The regulator is also working on instantaneous settlement of stock market transactions and reviewing the trading plan mechanism for insiders at listed firms. Sebi will issue a discussion paper on the delisting process before December.
“Because of the way… it was formulated, and because of the 90% threshold, there is a possibility of misuse,” the Sebi chief told reporters on Monday. “Certain operators are specialists in delisting of shares, we know that. Their business model is, wherever there is an anticipation of delisting, go and garner 10% or more amongst their own like-minded people. And… when the delisting proposal comes, to extract a higher price. That need not always be the fair price.”
Sebi is not the arbiter of what the fair price should be, she said.

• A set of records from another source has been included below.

/-- A thread that waits goes on only to take a notice, where it can be delivered (R318, R444). -/
def threadIssues (s : State) (k tid : Nat) (t : Team) (th : Thread) : Bool :=
  teamRuns s t && !th.dead && !th.preempted && !holdsAtBoundary s k tid t th &&
  (match th.wait with
   | none => th.yielded.isNone && (!needsWindow th || (hasNotice t th && atPoint th))
   | some _ => hasNotice t th && atPoint th)

def streamIssues (s : State) (k : Nat) (t : Team) : Bool :=
  teamRuns s t && !t.stream.retired && !t.stream.stopped && t.stream.wait.isNone && !isHalted s k none && !stopping s t

def canIssue (s : State) : Agent → Bool
  | .thread k tid =>
    match s.team? k, s.thread? k tid with
    | some t, some th => threadIssues s k tid t th
    | _, _ => false
  | .stream k =>
    match s.team? k with
    | some t => streamIssues s k t
    | none => false

/-- The agents from the one whose turn it is to the end of the round. -/
def inTurn (s : State) : List Agent := (agentsOf s).dropWhile (· != s.turn)

/-- The agent that goes on: the first of these that can issue; where none can, the round has ended. -/
def nextAgent (s : State) : Option Agent := (inTurn s).find? (canIssue s)

/-- The agent after another in a list, and whether the list ends between them. -/
def afterIn (l : List Agent) (a : Agent) : Agent × Bool :=
  match l.dropWhile (· != a) with
  | _ :: b :: _ => (b, false)
  | _ => (l.headD a, true)

/-- After an agent's step: the next one's turn; a round that ends lets the rest of the machine go on (log 17). -/
def passTurn (l : List Agent) (a : Agent) (s : State) : State :=
  let (b, round) := afterIn l a
  { s with turn := b, stalled := s.stalled || round }

/-! ## Fetch -/

/-- What a fetch comes to: a fault, after the fetches of the words that could be fetched; a wait for a fill; or an instruction to run. -/
inductive Fetched where
  | fault (s : State) (code : BitVec 8) (datum : DWord)
  | wait (s : State)
  | op (i : Instr) (s : State)

/-- The next instruction of a native thread (R67, R75, R80, R387): the address is a multiple of 8 (R379); where a line must be filled, the
faults of the instruction's own fetch are met first. -/
def fetchNative (s : State) (k tid : Nat) (t : Team) (th : Thread) : Fetched :=
  let pc := th.arch.pc
  let due := th.arch.clause.due
  if pc.toNat % 8 ≠ 0 then .fault s cILLEGAL 0
  else match lookUp s t th with
    | .fault code d => .fault s code d
    | .hit p (.run _ [i]) => if due && !isHeader i then .fault s cILLEGAL 0 else .op i (takeSpot s k tid (clusterOf t.core) p)
    | .hit _ _ => .fault s cILLEGAL 0
    | .miss psel pa =>
      match fetchWords s t.vd t.core pc due false, decodeNative s t.vd t.core pc with
      | .error (code, d), _ => .fault (noteFetch s t.vd t.core pc) code d
      | .ok _, .error _ => .fault s cILLEGAL 0
      | .ok _, .ok _ => .wait (startFill s t th psel pa)

/-- The next instruction of a thread under a guest personality: its expansion begins (R286), once its line is there. -/
def fetchGuestOp (s : State) (k tid : Nat) (t : Team) (th : Thread) : Fetched :=
  match lookUp s t th with
  | .miss psel pa =>
    if !awaitsAccess th && (imageAt s t.vd th.arch.pix.toNat).isSome then .wait (missGuest s k tid t th psel pa)
    else .op .guestInstructionDecode s
  | _ => .op .guestInstructionDecode s

/-- The next operation of a thread: that of its expansion, whose end is its commit point (R287, R289); a REP that runs (R126); or the
instruction at its address. -/
def fetchThread (s : State) (k tid : Nat) (t : Team) (th : Thread) : Fetched :=
  match th.expansion, th.rep with
  | some x, _ => .op (x.ops.headD .commitPoint) s
  | none, some r => .op r.op s
  | none, none => if th.arch.pix = 0 then fetchNative s k tid t th else fetchGuestOp s k tid t th

/-- The next instruction of a uniform stream (R67, R223, R379). -/
def fetchStream (s : State) (t : Team) : Fetched :=
  let pc := t.stream.pc
  let due := t.stream.clause.due
  if pc.toNat % 8 ≠ 0 then .fault s cILLEGAL 0
  else match fetchWords s t.vd t.core pc due true with
    | .error (code, d) => .fault (noteFetch s t.vd t.core pc) code d
    | .ok ws =>
      let s1 := noteFetch (noteFetch s t.vd t.core pc) t.vd t.core (pc + BitVec.ofNat 64 (8 * (ws.length - 1)))
      match readWords ws due true with
      | none => .fault s1 cILLEGAL 0
      | some i => .op i s1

“But if there is a certain price that has been in the market for a reasonable period of time (and) only because of delisting, the price is jacked up to a very high level, that may not be the fair price,” Buch said. “When we talk up about fairness, it should be fair for all the parties. Secondly, the power still rests with the investor. However, as a regulator, we cannot stand by if that power is misused and that is the protection we owe to the companies.”
The delisting regulation will be reviewed by a committee headed by Keki Mistry. The regulator said it has received feedback from the industry that the current reverse book building mechanism is problematic. Under this, shareholders are allowed to place bids at the price at which they are willing to sell their shares in the offer.
The regulator said companies can try to set a fixed price and if that doesn’t work, they can go for the reverse book building mechanism. And if that also fails, then they will be given more time, maybe two-three years, to delist.
The regulator expects the new proposal will go a long way toward helping companies that don’t want to be listed.
“The move to fixed price is a positive development and is in alignment with the practice in global markets,” said Mehul Savla, partner, RippleWave Equity Advisors. “The reverse book building process invariably led to a higher element of speculation as the price bidding and acceptance or rejection process could result in a dramatic gain or loss depending on the outcome.”
The technical nature of the mechanism may hinder wider participation by investors.
“The complexity of delisting has been a major deterrent to M&A activity in listed companies,” Savla said. “Historically, slump sale structures have been pursued to overcome this which led to minority investors’ interest getting compromised. A simpler framework would promote higher level of M&A and lead to further development of financial markets.”
Separately, Sebi is considering a review of the rules for corporate disclosures related to insider trading regulations.